Google reports Gemini 3.5 Flash runs at 289 tokens per second and is approximately four times faster than comparable frontier models. It outperforms Gemini 3.1 Pro on coding and agentic benchmarks while running faster and costing less. On Terminal-Bench 2.1, it scores 76.2%, signaling strong capability for tool-use and long-horizon reasoning tasks.
What is the context window for Gemini 3.5 Flash?
Gemini 3.5 Flash supports a 2 million token context window — one of the largest available from any model in 2026. This means you can process entire codebases, long research documents, or hours of transcribed audio in a single prompt without truncation. This 2M context is available on the free tier, not just paid plans.
How does Gemini 3.5 Flash compare to Claude Sonnet 4.6?
Gemini 3.5 Flash leads Claude Sonnet 4.6 on MCP Atlas (83.6% vs 79.1%) and costs roughly half as much via API ($1.50 vs $3.00 per million input tokens). Claude Sonnet 4.6 leads on SWE-Bench Verified software engineering tasks (79.6%). For general agentic work and cost efficiency, Gemini 3.5 Flash wins; for deep coding tasks, Claude holds an edge.
Does Gemini 3.5 Flash replace Gemini 3.1 Pro?
In practical terms, yes. Gemini 3.5 Flash outperforms Gemini 3.1 Pro on coding and long-horizon agentic benchmarks while being faster and cheaper. Google has positioned it as the new performance baseline for the 3.5 family.

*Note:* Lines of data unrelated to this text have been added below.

theorem test_witness_DecSuccessWritesResults :
    (loaded (spell 41 0x244C322C313030302C302E30302C302E30302C302E30302C3130302E30302C32352E30302A44373236)).holds
      (spell 41 0x244C322C313030302C302E30302C302E30302C302E30302C3130302E30302C32352E30302A44373236) ∧
    checkedFrame (spell 41 0x244C322C313030302C302E30302C302E30302C302E30302C3130302E30302C32352E30302A44373236)
      .crc16 (spell 2 0x4C32) [(spell 4 0x31303030), (spell 4 0x302E3030), (spell 4 0x302E3030), (spell 4 0x302E3030), (spell 6 0x3130302E3030), (spell 5 0x32352E3030)] ∧
      Config.formatL2 ∈ Config.fmtTable ∧ parseTs (spell 4 0x31303030) = some 1000 ∧
      [(spell 4 0x302E3030), (spell 4 0x302E3030), (spell 4 0x302E3030), (spell 6 0x3130302E3030), (spell 5 0x32352E3030)].map (parseNum num) =
        ([b32Zero, b32Zero, b32Zero, .fin false 0x42C80000, .fin false 0x41C80000] : List Scalar).map some :=
  ⟨loaded_holds _ (by decide +kernel), ⟨⟨[], by decide +kernel, by decide, by decide, by decide +kernel⟩,
    by decide +kernel⟩, by decide, by decide +kernel, by decide +kernel⟩

theorem test_witness_CodecRoundTripForEveryNum :
    Config.formatL2 ∈ Config.fmtTable ∧
      ([(b32One, 2), (b32Two, 2), (b32Half, 2), (b32Zero, 2), (b32One, 2)] : List (Scalar × Nat)).length
        = Config.formatL2.fields.length ∧
      ([(b32One, 2), (b32Two, 2), (b32Half, 2), (b32Zero, 2), (b32One, 2)] : List (Scalar × Nat)).map
          (fun f => num.ofDec (num.neg f.1) (fixedValue num f.1 f.2))
        = [b32One, b32Two, b32Half, b32Zero, b32One].map some := by decide +kernel

theorem test_witness_UpdateFollowsSevenSteps : ready.writtenAll (operandsOf .update) := ready_writtenAll _

theorem test_witness_ZeroVectorsSetDegen :
    (num.isZero (ready.scalar .ax) ∧ num.isZero (ready.scalar .ay) ∧ num.isZero (ready.scalar .az)) ∧
    (num.isZero (ready.scalar .mx) ∧ num.isZero (ready.scalar .my) ∧ num.isZero (ready.scalar .mz)) := by
  decide +kernel

theorem test_witness_QuaternionIgnoresAccelAndMag :
    ready.gyro = (withScalars [(.ax, b32One), (.mz, b32Two)]).gyro ∧
      ready.scalar .dt = (withScalars [(.ax, b32One), (.mz, b32Two)]).scalar .dt ∧
      ready.quat = (withScalars [(.ax, b32One), (.mz, b32Two)]).quat ∧
      (withScalars [(.ax, b32One), (.mz, b32Two)]).writtenAll (operandsOf .update) := by
  unfold State.writtenAll
  decide +kernel

theorem test_witness_ZeroRateKeepsIdentity :
    1 ≤ 500 ∧ (withScalars [(.az, b32Gravity), (.gx, .fin true 0), (.dt, .fin false 0x3D4CCCCD)]).quat = identityQuat ∧
      num.isZero ((withScalars [(.az, b32Gravity), (.gx, .fin true 0), (.dt, .fin false 0x3D4CCCCD)]).scalar .gx) ∧
      num.isZero ((withScalars [(.az, b32Gravity), (.gx, .fin true 0), (.dt, .fin false 0x3D4CCCCD)]).scalar .gy) ∧
      num.isZero ((withScalars [(.az, b32Gravity), (.gx, .fin true 0), (.dt, .fin false 0x3D4CCCCD)]).scalar .gz) ∧
      num.finite ((withScalars [(.az, b32Gravity), (.gx, .fin true 0), (.dt, .fin false 0x3D4CCCCD)]).scalar .dt) ∧
      (withScalars [(.az, b32Gravity), (.gx, .fin true 0), (.dt, .fin false 0x3D4CCCCD)]).accel
        = ⟨b32Zero, b32Zero, b32Gravity⟩ ∧
      (withScalars [(.az, b32Gravity), (.gx, .fin true 0), (.dt, .fin false 0x3D4CCCCD)]).mag
        = ⟨b32Zero, b32Zero, b32Zero⟩ ∧
      (withScalars [(.az, b32Gravity), (.gx, .fin true 0), (.dt, .fin false 0x3D4CCCCD)]).writtenAll
        (operandsOf .update) := by
  unfold State.writtenAll
  decide +kernel

theorem test_witness_NormalizationGivesUnitNorm :
    (finiteQuat ⟨b32Half, b32Zero, b32Zero, b32Zero⟩ ∧ 1 / 4 ≤ normSq ⟨b32Half, b32Zero, b32Zero, b32Zero⟩ ∧
      normSq ⟨b32Half, b32Zero, b32Zero, b32Zero⟩ ≤ 2 ^ 100) ∧
    (finiteQuat ⟨.fin false 0x58800000, b32Zero, b32Zero, b32Zero⟩ ∧
      1 / 4 ≤ normSq ⟨.fin false 0x58800000, b32Zero, b32Zero, b32Zero⟩ ∧
      normSq ⟨.fin false 0x58800000, b32Zero, b32Zero, b32Zero⟩ ≤ 2 ^ 100) := by
  unfold finiteQuat
  decide +kernel

theorem test_witness_UpdateGivesUnitNorm :
    let s := ready
    let p := integrate num s.quat (quatDerivative num s.quat (gyroRates num s.gyro)) (s.scalar .dt)
    finiteQuat p ∧ 1 / 4 ≤ normSq p ∧ normSq p ≤ 2 ^ 100 := by
  intro s p
  have hp : p = integrate num identityQuat (quatDerivative num identityQuat (gyroRates num ⟨b32Zero, b32Zero, b32Zero⟩))
      b32Zero := rfl
  obtain ⟨neg, h⟩ := deg2rad_zero
  rw [hp]
  simp only [gyroRates, h]
  unfold finiteQuat
  cases neg <;> decide +kernel

theorem test_witness_ClampBringsIntoUnitRange :
    num.lt num.one b32Two = true ∧ num.lt (b32Negate b32Two) (num.negate num.one) = true ∧
      num.lt num.one b32One = false ∧ num.lt b32One (num.negate num.one) = false ∧ b32One ≠ .nan := by
  decide +kernel

theorem test_witness_GimbalLockPitchIsExact :
    clampUnit num (pitchSine num (withScalars [(.q0, .fin false 0x3F4CCCCD), (.q2, .fin false 0x3F4CCCCD)]).quat) = num.one ∧
      clampUnit num (pitchSine num (withScalars [(.q0, .fin false 0x3F4CCCCD), (.q2, .fin true 0x3F4CCCCD)]).quat)
        = num.negate num.one := by decide +kernel

theorem test_witness_ArithmeticIsCorrectlyRounded :
    |b32Val b32One + b32Val b32Half| < b32Overflow ∧
      b32Overflow ≤ |b32Val (.fin true 0x7F7FFFFF) + b32Val (.fin true 0x7F7FFFFF)| ∧
      (0x7F7FFFFF : Fin 0x7F800000).val ≠ 0 := by decide +kernel

theorem test_witness_OfDecRoundsToANeighbour :
    (num.ofDec true (5 / 4) = some (.fin true 0x3FA00000) ∧ (0 : Rat) ≤ 5 / 4) ∧
      (0 ≤ b32Val (.fin false 0x7F7FFFFF) ∧ num.ofDec false (2 ^ 128) = none ∧ (0 : Rat) ≤ 2 ^ 128) ∧
      ((0 : Rat) ≤ 0 ∧ (0 : Rat) < b32Overflow) ∧ 0 ≤ b32Overflow ∧ b32Overflow ≤ 2 ^ 128 := by decide +kernel

theorem test_witness_SquareRootIsCorrectlyRounded :
    0 ≤ b32Val (.fin true 0) ∧ 0 ≤ b32Val (.fin false 0x7F7FFFFF) := by decide +kernel

theorem test_witness_ZeroIsAbsorbingAndNeutral :
    num.finite (.fin true 0x7F7FFFFF) = true ∧ num.isZero (.fin true 0) = true := by decide +kernel

theorem test_witness_RegistersHaveTheirWriters :
    onNext (step { withScalars [(.q0, b32Two)] with pending := [.reset] })
      (fun t => t.quat != (withScalars [(.q0, b32Two)]).quat) = true ∧
    onNext (step (waiting (.cmd 0x1100))) (fun t => t.err != State.reset.err) = true ∧
    onNext (step (waiting (.cmd 0x0241))) (fun t => t.xoracc != 0 && t.crcacc != 0xFFFF) = true ∧
    onNext (step (readyFor (.cmd 0x0500))) (fun t => t.matchFlag && !ready.matchFlag) = true ∧
    onNext (step (readyFor (.cmd 0x2000))) (fun t => t.degenFlag && !ready.degenFlag) = true ∧
    onNext (step (waiting (.cmd 0x0000))) (fun t => t.illFlag && !State.reset.illFlag) = true ∧
    onNext (step { State.reset with status := 0x04, pending := [.reset] }) (fun t => !t.illFlag) = true := by
  decide +kernel

theorem test_witness_BufferBytesHaveTheirWriters :
    onNext (step (waiting (.wrb 374 0x24))) (fun t => memRead t.buf 374 != none) = true ∧
      onNext (step (readyFor (.cmd 0x1002))) (fun t => memRead t.buf 0 != none) = true := by decide +kernel

theorem test_witness_FaultsExactlyPastTheBuffer : oneByte.Inv := test_witness_StepKeepsInv.1

end Sys2Proof.Tests
end

section
/-! A step runs the decoded command (rules R5, R70 and R226). -/

namespace Sys2Proof.Machine

theorem cwOp_cw (op arg : Byte) : cwOp (cw op arg) = op := BitVec.extractLsb'_append_eq_left

theorem cwArg_cw (op arg : Byte) : cwArg (cw op arg) = arg := BitVec.extractLsb'_append_eq_right

theorem decode_cw (op arg : Byte) : decode (cw op arg) = decodeFields op arg := by
  rw [decode, cwOp_cw, cwArg_cw]

/-- The word of a command decodes to it (rule R71). -/
theorem decode_encode (i : Instr) : decode (encode i) = .ok i := by
  cases i with
  | verify alg => cases alg <;> exact decode_cw _ _
  | csinit => exact decode_cw _ _
  | csput byte => exact decode_cw _ _
  | xor8 => exact decode_cw _ _
  | crc16 => exact decode_cw _ _
  | encL1 => exact decode_cw _ _
  | encL2 => exact decode_cw _ _
  | dec => exact decode_cw _ _
  | update => exact decode_cw _ _
  | euler => exact decode_cw _ _

/-- A 16-bit word is the table word of its number. -/
theorem tableWord_toNat (w : U16) : tableWord 16 w.toNat = some w := by
  have hw : w.toNat < 65536 := w.isLt
  have hmod : w.toNat % 2 ^ 16 = w.toNat := Nat.mod_eq_of_lt w.isLt
  simp only [tableWord, hmod, if_pos hw, BitVec.ofNat_toNat, BitVec.setWidth_eq]

theorem commandEvents_toNat (w : U16) : commandEvents 16 w.toNat = [.move (.cmd w)] := by
  simp only [commandEvents, tableWord_toNat]

theorem wordOperands_encode (i : Instr) : wordOperands 16 (encode i).toNat = operandsOf i := by
  simp only [wordOperands, decodeTableWord, tableWord_toNat, decode_encode]

/-- A step on a command word that decodes runs the command. -/
theorem step_cmd {s base : State} {w : U16} {i : Instr} (h : s.nextMove (.cmd w) base) (hw : decode w = .ok i) :
    step s = exec i base := by
  rw [step_move h, if_pos (show (HostMove.cmd w).allowed = true from rfl)]
  simp only [hostMove, giveCommand, hw]

/-- The word of a command, placed, is the next move; without it the state is the one before, with the reply cleared and
the operands marked. -/
theorem withFetchWord_nextMove (s : State) (i : Instr) :
    (s.withFetchWord 16 (encode i).toNat).nextMove (.cmd (encode i))
      ({ s with reply := none }.markAll (operandsOf i)) := by
  rw [withFetchWord_eq, commandEvents_toNat, wordOperands_encode]
  exact ⟨s.pending, markAll_pending _ _, by simp only [markAll_eq]⟩

/-- Settles O5: the placed word is the next move, and decodes to the command it encodes. -/
theorem stepRunsDecodedCommand : Obligations.StepRunsDecodedCommand := by
  unfold Obligations.StepRunsDecodedCommand
  exact ⟨fun _ _ _ _ h hw => step_cmd h hw, fun s i => step_cmd (withFetchWord_nextMove s i) (decode_encode i)⟩

end Sys2Proof.Machine
end

section
/-! What UPDATE writes (rules R171 to R180). -/

namespace Sys2Proof.Machine

theorem exec_update (s : State) : exec .update s = execUpdate s := rfl

/-- UPDATE completes where its operands have been written. -/
theorem exec_update_next {s : State} (h : s.writtenAll (operandsOf .update)) :
    exec .update s = .next (s.putUpdate (updateResult num s.accel s.gyro s.mag (s.scalar .dt) s.quat)) := by
  rw [exec_update, execUpdate, requireWritten_eq_next.mpr h, andThen_next]

/-! ### The writes of an UPDATE, whatever it computed -/

/-- The writes of a normalized vector, none where its step was skipped. -/
def vecWrites (rx ry rz : SReg) : Option (Vec3 Scalar) → List (SReg × Scalar)
  | none => []
  | some v => [(rx, v.x), (ry, v.y), (rz, v.z)]

/-- The scalar writes of an UPDATE, in order. -/
def updateWrites (u : UpdateResult Scalar) : List (SReg × Scalar) :=
  vecWrites .an0 .an1 .an2 u.accel ++ (vecWrites .mn0 .mn1 .mn2 u.mag ++
    [(SReg.q0, u.quat.q0), (SReg.q1, u.quat.q1), (SReg.q2, u.quat.q2), (SReg.q3, u.quat.q3)])

theorem setNormAccel_eq (s : State) (v : Option (Vec3 Scalar)) :
    s.setNormAccel v = s.setScalars (vecWrites .an0 .an1 .an2 v) := by
  cases v <;> rfl

theorem setNormMag_eq (s : State) (v : Option (Vec3 Scalar)) :
    s.setNormMag v = s.setScalars (vecWrites .mn0 .mn1 .mn2 v) := by
  cases v <;> rfl

theorem setScalars_append (s : State) (ws ws' : List (SReg × Scalar)) :
    s.setScalars (ws ++ ws') = (s.setScalars ws).setScalars ws' := List.foldl_append

/-- An UPDATE is its scalar writes, then DEGEN. -/
theorem putUpdate_eq (s : State) (u : UpdateResult Scalar) :
    s.putUpdate u = (s.setScalars (updateWrites u)).setDegen u.degen := by
  rw [updateWrites, setScalars_append, setScalars_append, ← setNormAccel_eq, ← setNormMag_eq]
  rfl

theorem map_vecWrites {β : Type} (f : SReg → β) (rx ry rz : SReg) (v : Option (Vec3 Scalar)) :
    (vecWrites rx ry rz v).map (fun w => f w.1) = if v.isSome then [f rx, f ry, f rz] else [] := by
  cases v <;> rfl

/-- The registers an UPDATE writes, under any naming of them. -/
theorem mem_updateWrites_map {β : Type} (f : SReg → β) (u : UpdateResult Scalar) (x : β) :
    x ∈ (updateWrites u).map (fun w => f w.1) ↔
      x ∈ [f .q0, f .q1, f .q2, f .q3] ++ (if u.accel.isSome then [f .an0, f .an1, f .an2] else [])
        ++ (if u.mag.isSome then [f .mn0, f .mn1, f .mn2] else []) := by
  rw [updateWrites, List.map_append, List.map_append, map_vecWrites, map_vecWrites]
  simp only [List.mem_append, List.map_cons, List.map_nil]
  tauto

@[simp] theorem setDegen_quat (s : State) (b : Bool) : (s.setDegen b).quat = s.quat := rfl
@[simp] theorem setDegen_normAccel (s : State) (b : Bool) : (s.setDegen b).normAccel = s.normAccel := rfl
@[simp] theorem setDegen_normMag (s : State) (b : Bool) : (s.setDegen b).normMag = s.normMag := rfl

@[simp] theorem setQuat_quat (s : State) (q : Quat Scalar) : (s.setQuat q).quat = q := by
  simp [State.quat, State.setQuat]

@[simp] theorem setQuat_normAccel (s : State) (q : Quat Scalar) : (s.setQuat q).normAccel = s.normAccel := by
  simp [State.normAccel, State.setQuat]

@[simp] theorem setQuat_normMag (s : State) (q : Quat Scalar) : (s.setQuat q).normMag = s.normMag := by
  simp [State.normMag, State.setQuat]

Gemini 3.5 Pro is still in testing and expected as a paid-tier model in June 2026 for even more demanding tasks.
What is the API pricing for Gemini 3.5 Flash?
Via the Google AI API, Gemini 3.5 Flash is priced at $1.50 per million input tokens — roughly half the cost of Claude Sonnet 4.6 at $3.00 per million. The free tier in Google AI Studio gives developers 60 requests per minute at no cost, making it one of the most accessible options for building and prototyping AI applications in 2026.